To produce grits, corn is
first soaked in a limewater solution, which makes the kernels expand
and then dry out. The swollen hominy hulls and germ are removed before
grinding. Grits are made from the coarsest grind; cornmeal is the medium grind, and masa harina (cornflour) is made from the finest grind.
When water or milk are simmered with grits, the consistency becomes similar to thick oatmeal. For breakfast, butter is added and a bowl is included alongside eggs, bacon, and biscuits.
Native Americans welcomed the first Jamestown
settlers with offerings of hot, soft maize, which they called
“rockahominie.” The dish became a Southern economical necessity during
the Great Depression.
Today, grits remain popular as a comfort food (even in parts of Africa and China),
but their reputation is expanding into more trendy restaurants around
the world. It is assumed in many Southern diners that grits will be
included with any ordered breakfast.
Grits are packaged in three ways:
• Regular - made of larger pellets that require lengthy cooking.
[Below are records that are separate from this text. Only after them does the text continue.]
@[simp] theorem fridgeMessage_frame (s : State) :
    (fridgeMessage s).phase = s.phase ∧ (fridgeMessage s).signals = s.signals ∧ (fridgeMessage s).egress = s.egress ∧
    (fridgeMessage s).tx = s.tx ∧ (fridgeMessage s).rx = s.rx ∧ (fridgeMessage s).nodes = s.nodes ∧
    (fridgeMessage s).panel = s.panel ∧ (fridgeMessage s).energy = s.energy ∧ (fridgeMessage s).lights = s.lights ∧
    (fridgeMessage s).rest = s.rest ∧ (fridgeMessage s).setup = s.setup ∧ (fridgeMessage s).store = s.store ∧
    (fridgeMessage s).power = s.power ∧ (fridgeMessage s).ret = s.ret ∧ (fridgeMessage s).tables = s.tables ∧
    (fridgeMessage s).pending = s.pending := by
  unfold fridgeMessage; try dsimp only
  first | (simp [State.ite_frame]; done) | ((repeat' split) <;> simp [State.ite_frame])

@[simp] theorem fridgeNodeLeft_frame (s : State) :
    (fridgeNodeLeft s).phase = s.phase ∧ (fridgeNodeLeft s).signals = s.signals ∧
    (fridgeNodeLeft s).egress = s.egress ∧ (fridgeNodeLeft s).tx = s.tx ∧ (fridgeNodeLeft s).rx = s.rx ∧
    (fridgeNodeLeft s).nodes = s.nodes ∧ (fridgeNodeLeft s).panel = s.panel ∧ (fridgeNodeLeft s).energy = s.energy ∧
    (fridgeNodeLeft s).lights = s.lights ∧ (fridgeNodeLeft s).rest = s.rest ∧ (fridgeNodeLeft s).setup = s.setup ∧
    (fridgeNodeLeft s).store = s.store ∧ (fridgeNodeLeft s).power = s.power ∧ (fridgeNodeLeft s).ret = s.ret ∧
    (fridgeNodeLeft s).tables = s.tables ∧ (fridgeNodeLeft s).pending = s.pending := by
  unfold fridgeNodeLeft; try dsimp only
  first | (simp [State.ite_frame]; done) | ((repeat' split) <;> simp [State.ite_frame])

@[simp] theorem fridgeShed_frame (s : State) :
    (fridgeShed s).phase = s.phase ∧ (fridgeShed s).bus = s.bus ∧ (fridgeShed s).signals = s.signals ∧
    (fridgeShed s).egress = s.egress ∧ (fridgeShed s).tx = s.tx ∧ (fridgeShed s).rx = s.rx ∧
    (fridgeShed s).nodes = s.nodes ∧ (fridgeShed s).panel = s.panel ∧ (fridgeShed s).energy = s.energy ∧
    (fridgeShed s).heater = s.heater ∧ (fridgeShed s).lights = s.lights ∧ (fridgeShed s).rest = s.rest ∧
    (fridgeShed s).setup = s.setup ∧ (fridgeShed s).store = s.store ∧ (fridgeShed s).notices = s.notices ∧
    (fridgeShed s).power = s.power ∧ (fridgeShed s).ret = s.ret ∧ (fridgeShed s).tables = s.tables ∧
    (fridgeShed s).pending = s.pending := by
  unfold fridgeShed; try dsimp only
  first | (simp [State.ite_frame]; done) | ((repeat' split) <;> simp [State.ite_frame])

@[simp] theorem setFridgeMode_frame (on : Bool) (s : State) :
    (setFridgeMode on s).phase = s.phase ∧ (setFridgeMode on s).signals = s.signals ∧
    (setFridgeMode on s).egress = s.egress ∧ (setFridgeMode on s).tx = s.tx ∧ (setFridgeMode on s).rx = s.rx ∧
    (setFridgeMode on s).nodes = s.nodes ∧ (setFridgeMode on s).panel = s.panel ∧
    (setFridgeMode on s).energy = s.energy ∧ (setFridgeMode on s).lights = s.lights ∧
    (setFridgeMode on s).rest = s.rest ∧ (setFridgeMode on s).setup = s.setup ∧
    (setFridgeMode on s).store = s.store ∧ (setFridgeMode on s).power = s.power ∧ (setFridgeMode on s).ret = s.ret ∧
    (setFridgeMode on s).tables = s.tables ∧ (setFridgeMode on s).pending = s.pending := by
  unfold setFridgeMode; try dsimp only
  first | (simp [State.ite_frame]; done) | ((repeat' split) <;> simp [State.ite_frame])

@[simp] theorem fridgeSet_frame (v : ℤ) (s : State) :
    (fridgeSet v s).phase = s.phase ∧ (fridgeSet v s).signals = s.signals ∧ (fridgeSet v s).egress = s.egress ∧
    (fridgeSet v s).tx = s.tx ∧ (fridgeSet v s).rx = s.rx ∧ (fridgeSet v s).nodes = s.nodes ∧
    (fridgeSet v s).panel = s.panel ∧ (fridgeSet v s).energy = s.energy ∧ (fridgeSet v s).lights = s.lights ∧
    (fridgeSet v s).rest = s.rest ∧ (fridgeSet v s).setup = s.setup ∧ (fridgeSet v s).store = s.store ∧
    (fridgeSet v s).power = s.power ∧ (fridgeSet v s).ret = s.ret ∧ (fridgeSet v s).tables = s.tables ∧
    (fridgeSet v s).pending = s.pending := by
  unfold fridgeSet; try dsimp only
  first | (simp [State.ite_frame]; done) | ((repeat' split) <;> simp [State.ite_frame])

@[simp] theorem fridgeTick_frame (surplus : Bool) (s : State) :
    (fridgeTick surplus s).phase = s.phase ∧ (fridgeTick surplus s).signals = s.signals ∧
    (fridgeTick surplus s).egress = s.egress ∧ (fridgeTick surplus s).tx = s.tx ∧ (fridgeTick surplus s).rx = s.rx ∧
    (fridgeTick surplus s).nodes = s.nodes ∧ (fridgeTick surplus s).panel = s.panel ∧
    (fridgeTick surplus s).energy = s.energy ∧ (fridgeTick surplus s).lights = s.lights ∧
    (fridgeTick surplus s).rest = s.rest ∧ (fridgeTick surplus s).setup = s.setup ∧
    (fridgeTick surplus s).store = s.store ∧ (fridgeTick surplus s).power = s.power ∧
    (fridgeTick surplus s).ret = s.ret ∧ (fridgeTick surplus s).tables = s.tables ∧
    (fridgeTick surplus s).pending = s.pending := by
  unfold fridgeTick; try dsimp only
  first | (simp [State.ite_frame]; done) | ((repeat' split) <;> simp [State.ite_frame])

@[simp] theorem minimumOnExpires_frame (s : State) :
    (minimumOnExpires s).phase = s.phase ∧ (minimumOnExpires s).bus = s.bus ∧
    (minimumOnExpires s).signals = s.signals ∧ (minimumOnExpires s).egress = s.egress ∧
    (minimumOnExpires s).tx = s.tx ∧ (minimumOnExpires s).rx = s.rx ∧ (minimumOnExpires s).nodes = s.nodes ∧
    (minimumOnExpires s).panel = s.panel ∧ (minimumOnExpires s).energy = s.energy ∧
    (minimumOnExpires s).lights = s.lights ∧ (minimumOnExpires s).rest = s.rest ∧
    (minimumOnExpires s).setup = s.setup ∧ (minimumOnExpires s).store = s.store ∧
    (minimumOnExpires s).notices = s.notices ∧ (minimumOnExpires s).power = s.power ∧
    (minimumOnExpires s).ret = s.ret ∧ (minimumOnExpires s).tables = s.tables ∧
    (minimumOnExpires s).pending = s.pending := by
  unfold minimumOnExpires; try dsimp only
  first | (simp [State.ite_frame]; done) | ((repeat' split) <;> simp [State.ite_frame])

@[simp] theorem minimumOffExpires_frame (s : State) :
    (minimumOffExpires s).phase = s.phase ∧ (minimumOffExpires s).bus = s.bus ∧
    (minimumOffExpires s).signals = s.signals ∧ (minimumOffExpires s).egress = s.egress ∧
    (minimumOffExpires s).tx = s.tx ∧ (minimumOffExpires s).rx = s.rx ∧ (minimumOffExpires s).nodes = s.nodes ∧
    (minimumOffExpires s).panel = s.panel ∧ (minimumOffExpires s).energy = s.energy ∧
    (minimumOffExpires s).lights = s.lights ∧ (minimumOffExpires s).rest = s.rest ∧
    (minimumOffExpires s).setup = s.setup ∧ (minimumOffExpires s).store = s.store ∧
    (minimumOffExpires s).notices = s.notices ∧ (minimumOffExpires s).power = s.power ∧
    (minimumOffExpires s).ret = s.ret ∧ (minimumOffExpires s).tables = s.tables ∧
    (minimumOffExpires s).pending = s.pending := by
  unfold minimumOffExpires; try dsimp only
  first | (simp [State.ite_frame]; done) | ((repeat' split) <;> simp [State.ite_frame])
• Quick – these are broken-up pellets of a slightly finer grind for faster preparation.
• Instant – precooked grits that are dried; boiling water is added to rehydrate quickly.
Packaged, flavored grits are also available.
Grits have a long shelf life of about two years.
• Grits can go with any meal or become a main course. As a simple dish, add cheese and garlic.
• Make “custom” sides for each family member – just include desired ingredients.
• Fry them or bake them with spices for a tasty snack.
• Treat grits like rice or pasta and serve them as a bed for sauces and meats or poultry.